Injera with stew is the staple of both Ethiopian and Eritrean cuisine. Injera, a large, flat, spongy sourdough flatbread, is torn into small pieces and used to pick up dishes of both meat and vegetables which are served atop a communal piece of bread. In both countries, utensils are rarely used – so the injera is not only part of your meal, but it is also your fork, your knife, and your plate. It also comes served in a basket, rolled up like a little serviette.
At some African restaurants you will be given the choice to eat with your hands but there may be a place setting already on the table when you arrive, for those who can’t get on without their creature comforts. I was delighted that this wasn’t the case at the Queen of Sheba – no forks, no spoons, no knives, no napkins. Old school.
We chose three dishes to share – the doro & ingudai (chicken in mushroom sauce with ginger and garlic, served on a sizzling hot plate with fried onion), the kik alich’a we’t (split yellow peas with ginger and green chilli), and the misir we’t (red lentils simmered in the chef’s ‘special’ hot sauce). When they arrived, our waitress placed each one delicately on top of our large injera, and left us to our own devices.
Now I suppose communal eating isn’t for everyone. I happen to really enjoy it – and according to Ethiopian tradition, those who eat from the same plate will never betray one another. I also like eating with my hands, big time.

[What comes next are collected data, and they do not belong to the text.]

/-- A run answers a next state exactly when its first step does and the rest of the run does. -/
theorem run_succ_eq_next {M : Host.Core} {n : Nat} {s t : M.State} :
    M.run (n + 1) s = .next t ↔ ∃ u, M.step s = .next u ∧ M.run n u = .next t := by
  rw [Host.Core.run]
  cases M.step s <;> simp

theorem invariant_run {n : Nat} {s t : State} (hinv : Invariant s) (h : Sys2Proof.core.run n s = .next t) :
    Invariant t := by
  induction n generalizing s with
  | zero =>
    obtain rfl := Host.Outcome.next.inj h
    exact hinv
  | succ n ih =>
    obtain ⟨u, hstep, hrun⟩ := run_succ_eq_next.mp h
    exact ih (everyStepKeepsTheInvariant s u hinv hstep) hrun

theorem one_le_nibble_iff (n : Nibble) : 1#4 ≤ n ↔ n ≠ 0#4 := by
  bv_omega

/-- Settles O59: the invariant holds at power-up and along the run, and after INIT it says the four invariants; an idle
engine has its channel disabled, so nothing of it is pending. -/
theorem reachableStatesMeetTheSpecsInvariants : Obligations.ReachableStatesMeetTheSpecsInvariants := by
  intro s0 s hup hvalid hwf ⟨n, hrun⟩ hinit
  have hinv := invariant_run (invariant_of_isPowerUp hup hvalid hwf) hrun
  obtain ⟨-, -, -, htransmit, hreceive, hpend, -⟩ := hinv
  obtain ⟨hready, hsend, hsendCount, hie, -⟩ := htransmit hinit
  obtain ⟨hrecv, hrecvCount, hen, hstart, -⟩ := hreceive hinit
  refine ⟨hready, ⟨hsend, hrecv, (one_le_nibble_iff _).trans hsendCount, (one_le_nibble_iff _).trans hrecvCount⟩,
    ⟨fun hidle => ?_, hie.mpr⟩, hen, hstart⟩
  have hoff : s.txIe = false := by
    simpa [hidle] using hie
  refine ⟨hoff, ?_⟩
  by_contra hp
  simp [hpend.1 (Bool.eq_true_of_not_eq_false hp)] at hoff

end Sys2Proof.Machine
end

section
/-! The circular buffer as a queue: its slots from the oldest byte to the newest, what a push and a pop do to them, and
that no queued slot is unwritten and no access meets a missing slot (20_memory.md R50 to R54, 10_state.md R41). -/

namespace Sys2Proof.Machine
open Sys2Proof Sys2Proof.Safety

/-! The queued slots -/

/-- The slots of the queued bytes, oldest first. -/
def queueSlots (s : State) : List Nat := (List.range s.queued).map (queueSlot s)

theorem queueBytes_eq_map (s : State) : queueBytes s = (queueSlots s).map s.memRead := by
  simp [queueBytes, queueSlots]

theorem queueWritten_iff (s : State) :
    QueueWritten s ↔
      (s.initialized = true → s.cfg.rxMode = .buffered → ∀ a ∈ queueSlots s, (s.rxBuf.read a).isSome = true) := by
  simp [QueueWritten, queueSlots]

/-- A slot less than a round ahead of the tail. -/
theorem queueSlot_eq {s : State} {k : Nat} (ht : s.rxTail < s.cfg.rxBufSlots) (hk : k < s.cfg.rxBufSlots) :
    queueSlot s k = if s.rxTail + k < s.cfg.rxBufSlots then s.rxTail + k else s.rxTail + k - s.cfg.rxBufSlots := by
  unfold queueSlot
  split
  · exact Nat.mod_eq_of_lt ‹_›
  · rw [Nat.mod_eq_sub_mod (by omega), Nat.mod_eq_of_lt (by omega)]

section
variable {s : State} (hh : s.rxHead < s.cfg.rxBufSlots) (ht : s.rxTail < s.cfg.rxBufSlots)
include hh ht

theorem queueSlot_queued : queueSlot s s.queued = s.rxHead := by
  rw [queueSlot_eq ht (queued_lt s (by omega)), queued_eq s hh ht]
  split <;> split <;> omega

/-- Every queued slot comes before the head. -/
theorem rxHead_notMem_queueSlots : s.rxHead ∉ queueSlots s := by
  intro hmem
  obtain ⟨k, hk, hslot⟩ := List.mem_map.mp hmem
  have hlt : k < s.queued := List.mem_range.mp hk
  have hq := queued_eq s hh ht
  rw [queueSlot_eq ht (hlt.trans (queued_lt s (by omega)))] at hslot
  split at hq <;> split at hslot <;> omega

theorem queued_bufPush (v : Byte) (hN : 2 ≤ s.cfg.rxBufSlots) :
    (s.bufPush v).queued = min (s.queued + 1) (s.cfg.rxBufSlots - 1) := by
  obtain ⟨hh', ht'⟩ := bufPush_slots s v hh ht
  rw [← State.bufPush_cfg s v] at hh' ht'
  rw [queued_eq (s.bufPush v) hh' ht', queued_eq s hh ht, State.bufPush_rxTail, State.bufPush_rxHead, State.bufPush_cfg,
    nextSlot_eq s s.rxHead hh, nextSlot_eq s s.rxTail ht]
  split_ifs <;> omega

/-- The head meets the tail exactly when the buffer was full (20_memory.md R53). -/
theorem nextSlot_head_eq_tail_iff : s.nextSlot s.rxHead = s.rxTail ↔ s.queued = s.cfg.rxBufSlots - 1 := by
  rw [nextSlot_eq s s.rxHead hh, queued_eq s hh ht]
  split_ifs <;> omega

/-- A push appends the head's slot and, on a full buffer, gives the oldest slot up. -/
theorem queueSlots_bufPush (v : Byte) (hN : 2 ≤ s.cfg.rxBufSlots) :
    queueSlots (s.bufPush v) =
      (if s.queued = s.cfg.rxBufSlots - 1 then (queueSlots s).drop 1 else queueSlots s) ++ [s.rxHead] := by
  have hlt := queued_lt s (by omega)
  have hhead := queueSlot_queued hh ht
  rw [queueSlots, queued_bufPush hh ht v hN]
  by_cases hfull : s.queued = s.cfg.rxBufSlots - 1
  case neg =>
    have htail : (s.bufPush v).rxTail = s.rxTail := by
      rw [State.bufPush_rxTail, if_neg (mt (nextSlot_head_eq_tail_iff hh ht).mp hfull)]
    have hslot : queueSlot (s.bufPush v) = queueSlot s := by
      funext k
      rw [queueSlot, queueSlot, htail, State.bufPush_cfg]
    rw [if_neg hfull, hslot, Nat.min_eq_left (by omega), List.range_succ, List.map_append, List.map_singleton, hhead,
      queueSlots]
  case pos =>
    have htail : (s.bufPush v).rxTail = s.nextSlot s.rxTail := by
      rw [State.bufPush_rxTail, if_pos ((nextSlot_head_eq_tail_iff hh ht).mpr hfull)]
    have hslot : queueSlot (s.bufPush v) = queueSlot s ∘ Nat.succ := by
      funext k
      rw [queueSlot, htail, State.bufPush_cfg, State.nextSlot, Nat.mod_add_mod, Function.comp_apply, queueSlot]
      congr 1
      omega
    obtain ⟨m, hm⟩ : ∃ m, s.queued = m + 1 := ⟨s.queued - 1, by omega⟩
    rw [if_pos hfull, hslot, queueSlots, Nat.min_eq_right (by omega), ← hfull]
    rw [hm] at hhead ⊢
    have hold : ((List.range (m + 1)).map (queueSlot s)).drop 1 = (List.range m).map (queueSlot s ∘ Nat.succ) := by
      rw [List.range_succ_eq_map, List.map_cons, List.drop_one, List.tail_cons, List.map_map]
    rw [hold, List.range_succ, List.map_append, List.map_singleton, Function.comp_apply, hhead]

/-- A pop gives the tail's slot up. -/
theorem queueSlots_bufPop (hone : 1 ≤ s.queued) : queueSlots s = s.rxTail :: queueSlots s.bufPop.2 := by
  have hlt := queued_lt s (by omega)
  have hslot : queueSlot s.bufPop.2 = queueSlot s ∘ Nat.succ := by
    funext k
    change (s.nextSlot s.rxTail + k) % s.cfg.rxBufSlots = (s.rxTail + (k + 1)) % s.cfg.rxBufSlots
    rw [State.nextSlot, Nat.mod_add_mod]
    congr 1
    omega
  have hcount : s.queued = s.bufPop.2.queued + 1 := by
    have hpop := queued_eq s.bufPop.2 hh (nextSlot_lt s s.rxTail ht)
    rw [queued_eq s hh ht] at hone ⊢
    rw [hpop]
    change _ = (if s.nextSlot s.rxTail ≤ s.rxHead then s.rxHead - s.nextSlot s.rxTail
      else s.rxHead + s.cfg.rxBufSlots - s.nextSlot s.rxTail) + 1
    rw [nextSlot_eq s s.rxTail ht]
    split_ifs at hone ⊢ <;> omega
  rw [queueSlots, queueSlots, hslot, hcount, List.range_succ_eq_map, List.map_cons, List.map_map, queueSlot,
    Nat.add_zero, Nat.mod_eq_of_lt ht]

end

theorem memRead_bufPush (s : State) (v : Byte) (a : Nat) :
    (s.bufPush v).memRead a = if a = s.rxHead then v else s.memRead a := by
  rw [← state_memRead_memWrite, State.memRead, State.bufPush_rxBuf]
  rfl

/-- Settles O34: the slots after a push (`queueSlots_bufPush`) are read as before, but for the head's, which no queued
byte was in and which holds the new one. -/
theorem pushKeepsTheNewestBytes : Obligations.PushKeepsTheNewestBytes := by
  intro s v hN hh ht
  refine ⟨queued_bufPush hh ht v hN, ?_⟩
  have hkeep : (queueSlots s).map (s.bufPush v).memRead = (queueSlots s).map s.memRead := by
    refine List.map_congr_left fun a ha => ?_
    rw [memRead_bufPush, if_neg (ne_of_mem_of_not_mem ha (rxHead_notMem_queueSlots hh ht))]
  have hnew : (s.bufPush v).memRead s.rxHead = v := by
    rw [memRead_bufPush, if_pos rfl]
  rw [queueBytes_eq_map, queueBytes_eq_map, queueSlots_bufPush hh ht v hN, List.map_append, List.map_singleton, hnew]
  split
  · rw [List.map_drop, hkeep]
  · rw [hkeep]

/-- Settles O35: the tail's slot is the first queued one, and a pop writes none (`queueSlots_bufPop`). -/
theorem popTakesTheOldestByte : Obligations.PopTakesTheOldestByte := by
  intro s hh ht hone
  refine ⟨?_, rfl⟩
  rw [queueBytes_eq_map, queueSlots_bufPop hh ht hone, List.map_cons, queueBytes_eq_map]
  rfl

/-! No queued slot is unwritten -/

/-- The written slots are a matter of the buffer and its indices in a block after INIT. -/
theorem queueWritten_of_eq {s t : State} (hs : QueueWritten s) (hcfg : t.cfg = s.cfg) (hbuf : t.rxBuf = s.rxBuf)
    (hhead : t.rxHead = s.rxHead) (htail : t.rxTail = s.rxTail) (hinit : t.initialized = s.initialized) :
    QueueWritten t := by
  intro ht hmode k hk
  simp only [State.queued, queueSlot, hcfg, hbuf, hhead, htail] at hk hmode ⊢
  exact hs (hinit.symm.trans ht) hmode k hk

theorem queueWritten_bufPush {s : State} (hs : QueueWritten s) (hN : 2 ≤ s.cfg.rxBufSlots)
    (hh : s.rxHead < s.cfg.rxBufSlots) (ht : s.rxTail < s.cfg.rxBufSlots) (v : Byte) : QueueWritten (s.bufPush v) := by
  rw [queueWritten_iff] at hs ⊢
  intro hinit hmode a ha
  rw [State.bufPush_initialized] at hinit
  rw [State.bufPush_cfg] at hmode
  rw [State.bufPush_rxBuf]
  by_cases hhead : a = s.rxHead
  · rw [hhead, memory_read_write_same, Option.isSome_some]
  rw [memory_read_write_other _ _ _ _ hhead]
  rw [queueSlots_bufPush hh ht v hN, List.mem_append, List.mem_singleton] at ha
  refine hs hinit hmode a ?_
  obtain hold | hnew := ha
  · split at hold
    · exact List.mem_of_mem_drop hold
    · exact hold
  · exact absurd hnew hhead

theorem queueWritten_bufPop {s : State} (hs : QueueWritten s) (hh : s.rxHead < s.cfg.rxBufSlots)
    (ht : s.rxTail < s.cfg.rxBufSlots) (hne : s.rxHead ≠ s.rxTail) : QueueWritten s.bufPop.2 := by
  rw [queueWritten_iff] at hs ⊢
  have hone : 1 ≤ s.queued := Nat.one_le_iff_ne_zero.mpr (mt (queued_eq_zero_iff s hh ht).mp hne)
  intro hinit hmode a ha
  refine hs hinit hmode a ?_
  rw [queueSlots_bufPop hh ht hone]
  exact List.mem_cons_of_mem _ ha

/-- INIT leaves no byte queued. -/
theorem queueWritten_setup (s : State) : QueueWritten s.setup.respondNothing := by
  intro _ hmode k hk
  simp_all [State.queued, State.setup_rxHead, State.setup_rxTail]

theorem slots_of_invariant {s : State} (hinv : Invariant s) (hinit : s.initialized = true)
    (hmode : s.cfg.rxMode = .buffered) :
    2 ≤ s.cfg.rxBufSlots ∧ s.rxHead < s.cfg.rxBufSlots ∧ s.rxTail < s.cfg.rxBufSlots := by
  obtain ⟨hvalid, -, -, -, -, -, -, hslots⟩ := hinv
  exact ⟨((params_valid_iff s.cfg).mp hvalid).2.2.2 hmode, hslots hinit hmode⟩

So we sat, and we tore, and we grabbed and we ate and we did it until we had eaten all of our injera serviettes and then also our plate. The chicken was divine (not so much so at Adulis) and both vegetarian dishes were so tasty it was hard to stop eating – at Adulis as well, I remember thinking that the chef really had his finger on the pulse when it came to the lentils.
What is the difference between Ethiopian and Eritrean cuisine then? I couldn’t see one. Like I said, they were once upon a time not very long ago the same country, so much like how in Canada we have poutine and in the US they have poutine, just bigger (bad example – only Canada has poutine, but you get the gist) in Ethiopia you have one dish that is nominally identical to its Eritrean counterpart but which may have a different name or a subtly different flavour. Same same – but different, or not. Ethiopia and Eritrea may have many things which divide them; to the naked eye though, the food just ain’t one of them. Internet world – correct me if I’m wrong.
I found my experience at the Queen of Sheba better than at Adulis, but this comes down to the ambiance – I can’t remember the last time I sat in a restaurant for nearly three hours. In London, there’s always somewhere else to be – but not if I can linger over a bottle of St. George’s Ethiopian beer and not be asked to give up my table to somebody else. So I ate, and I drank, and I lingered – until I realised how long it was going to take me to get home. That said, my night was every bit worth the trek.
Need to know:
Queen of Sheba
12 Fortress Road
020 7284 3947
Nearest Tube: Kentish Town
Opening hours: Monday to Saturday 12pm -1130pm, Sunday 10-10.